Orange is the New Black, Rogue, Black Sails, Master of Sex and The 100 all have one thing in common: They each killed off a major lesbian or bisexual female character in the last two years.
A recent study by LGBT Fans Deserve Better, a website dedicated to "educating people on the importance of positive LGBT representation in the media," found an alarmingly high 62 lesbian and bisexual female characters died over the past two television seasons. This is the highest number of lesbian and bisexual character deaths in a two-year period since the trope of killing LGBTQ characters was first analyzed in 1976.
The 2015-2016 year had the single highest number of lesbian and bisexual female deaths, 42 in all, for a season of television. These deaths accounted for 10 percent of the deaths on scripted television shows for that year. This statistic is noteworthy because lesbian and bisexual women comprise of less than 10 percent of the characters on TV.
"The key problem isn't merely that LGBT characters are killed off, but the tendency that these characters, and in particular lesbian and bisexual female characters, are killed off far more often than straight characters." LGBT Fans Deserve Better explained. "Given the low overall numbers of LGBT characters in the media and the important representation those characters provide to viewers, the loss of any one of those characters is more keenly felt."
In 2016, GLAAD also reported on the high death toll of lesbian and bi female characters in their annual "Where We are on TV" report. Commenting on the statistic, GLAAD President and CEO Sarah Kate Ellis said, "Most of these deaths served no other purpose than to further the narrative of a more central (and often straight, cisgender) character. When there are so few lesbian and bisexual women on television, the decision to kill these characters in droves sends a toxic message about the worth of queer female stories."

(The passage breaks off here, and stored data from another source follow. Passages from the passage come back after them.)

-- ==== Sys2Proof/Tests/Slice0.lean ====
section
/-! SUPPORT. Tests: the checks of the syntax, decoding of words written out from the spec, one or two steps per command
with the values of 95_test_vectors.md, and for each statement with hypotheses a state and operands that meet them. -/

namespace Sys2Proof.Tests

open Sys2Proof.Machine

/-! ## States -/

/-- A view of the state after an outcome; none where it is no next state. -/
def after {α : Type} (o : Outcome) (f : State → α) : Option α :=
  match o with
  | .next t => some (f t)
  | .fault _ => none
  | .refused _ => none

/-- The reset state with values in operand registers R1 to R4. -/
def withRegs (r1 r2 r3 r4 : Word) : State :=
  setReg 1 r1 (setReg 2 r2 (setReg 3 r3 (setReg 4 r4 State.reset)))

/-- The test configuration TC of 95_test_vectors.md section 1. -/
def tcConfig : ConfigRegs :=
  { ConfigRegs.reset with
    rate := 480, filtCoef := 6553, filtCoefBrake := 3276, tempCoef := 655, speedGainNormal := 16384,
    speedGainTurbo := 24576, steerGain := 8192, tempWarn := 600, tempOff := 650, batSlow := 3500, batFast := 3400,
    batDead := 3300, inactTicks := 100, startSent := 0xABCD, consumedSent := 0xFFFF, tcalMul := 65536, tcalAdd := 0 }

/-- The block with TC written, a value of CTRL, input ports at zero but bat_in = 3700. -/
def tc (ctrl : BitVec 5) : State :=
  { State.reset with
    ctl := { State.reset.ctl with cfgValid := 0x1FFFF },
    cfg := { tcConfig with ctrl := ctrl },
    ports := { PortSample.zero with bat := 3700 } }

/-- The same with two words in RXBUF. -/
def tcFrame (ctrl : BitVec 5) (w0 w1 : Word) : State :=
  { tc ctrl with mem := writeWord (writeWord [] rxBase w0) (rxBase + 4) w1 }

/-- The same in a supervisor state. -/
def tcIn (st : SupState) : State := { tc 6 with sup := { state := st, poStep := 0 } }

/-- The same with a configuration. -/
def tcWith (c : ConfigRegs) : State := { tc 6 with cfg := c }

/-- A state with one action pending. -/
def about (a : AgentAction) (s : State) : State := { s with pending := [a] }

/-! ## The checks of the syntax (R138, R139) -/

theorem test_register_R7_ok : (Asm.mov 7 0).wellFormed = true := by decide
theorem test_register_R8_refused : (Asm.mov 8 0).wellFormed = false := by decide
theorem test_fourth_register_refused : (Asm.mixr 0 0 0 8).wellFormed = false := by decide
theorem test_immediate_bounds_ok : (Asm.li 0 (-32768)).wellFormed = true ∧ (Asm.li 0 65535).wellFormed = true := by decide
theorem test_immediate_65536_refused : (Asm.li 0 65536).wellFormed = false := by decide
theorem test_immediate_below_refused : (Asm.lui 0 (-32769)).wellFormed = false := by decide
theorem test_offset_0x1000_refused : (Asm.ldr 0 0x1000).wellFormed = false := by decide
theorem test_str_offset_refused : (Asm.str 0 0x1000).wellFormed = false ∧ (Asm.str 0 0xFFF).wellFormed = true := by decide
theorem test_value_out_of_range_refused : (Asm.li32 0 4294967296).wellFormed = false := by decide
theorem test_wcfg_value_refused : (Asm.wcfg .cmdMin (-2147483649)).wellFormed = false := by decide
theorem test_ill_formed_line_has_no_words : Asm.assemble (.clr 8) = none := by decide

/-- R139: LI32 in two commands. -/
theorem test_assemble_li32 : Asm.assemble (.li32 1 2147483647) = some [0x4080FFFF, 0x44807FFF] := by decide

/-! ## Decoding of words written out from 30_encoding.md and the vectors of section 3 -/

theorem test_decode_nop : decode 0x00000000 = .ok .nop := by decide
theorem test_decode_lpf16 : decode 0x04A60000 = .ok (.lpf16 1 2 3) := by decide
/-- 000010 111 110 101 then seventeen zeros. -/
theorem test_decode_lpf32 : decode 0b00001011111010100000000000000000 = .ok (.lpf32 7 6 5) := by decide
theorem test_decode_rl16 : decode 0x0CA60000 = .ok (.rl16 1 2 3) := by decide
theorem test_decode_mixr : decode 0x10A70000 = .ok (.mixr 1 2 3 4) := by decide
/-- 000101 101 010 011 100 then fourteen zeros. -/
theorem test_decode_mixl : decode 0b00010110101001110000000000000000 = .ok (.mixl 5 2 3 4) := by decide
/-- 000110 111 110 then twenty zeros. -/
theorem test_decode_sat16 : decode 0b00011011111000000000000000000000 = .ok (.sat16 7 6) := by decide
theorem test_decode_xor16 : decode 0x1C980000 = .ok (.xor16 1 1 4) := by decide
theorem test_decode_frmchk : decode 0x21000000 = .ok (.frmchk 2) := by decide
theorem test_decode_li : decode 0x41801999 = .ok (.li 3 6553) := by decide
theorem test_decode_lui : decode 0x46002000 = .ok (.lui 4 0x2000) := by decide
theorem test_decode_mov : decode 0x48A00000 = .ok (.mov 1 2) := by decide
theorem test_decode_ldr : decode 0x4C800088 = .ok (.ldr 1 0x088) := by decide
theorem test_decode_str : decode 0x53800044 = .ok (.str 7 0x044) := by decide
theorem test_decode_tick : decode 0x80000000 = .ok .tick := by decide
theorem test_decode_swreset : decode 0x84000000 = .ok .swreset := by decide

In earlier times, the decision to kill off LGBTQ characters could be attributed to the social impact of the Hayes Code, moral guidelines established by movie studios, which demanded that LGBTQ characters be punished for their "deviant" behavior. The fact that the "Bury Your Gays" trope still exists in 2017 is unsettling. It suggests that predominately heterosexual writing staffs are not interested in telling stories that are LGBTQ inclusive.
"Their ideas of inclusion and diversity are often the fact that they offered up a queer character at all -- they don't put much thought going forward into what that character is about outside of her sexuality," Trish Bendix, editor of the LGBTQ women's publication GO Magazine, said in a 2016 interview with NBC OUT.
Let's hope the 2017-2018 season has fewer LGBTQ fatalities.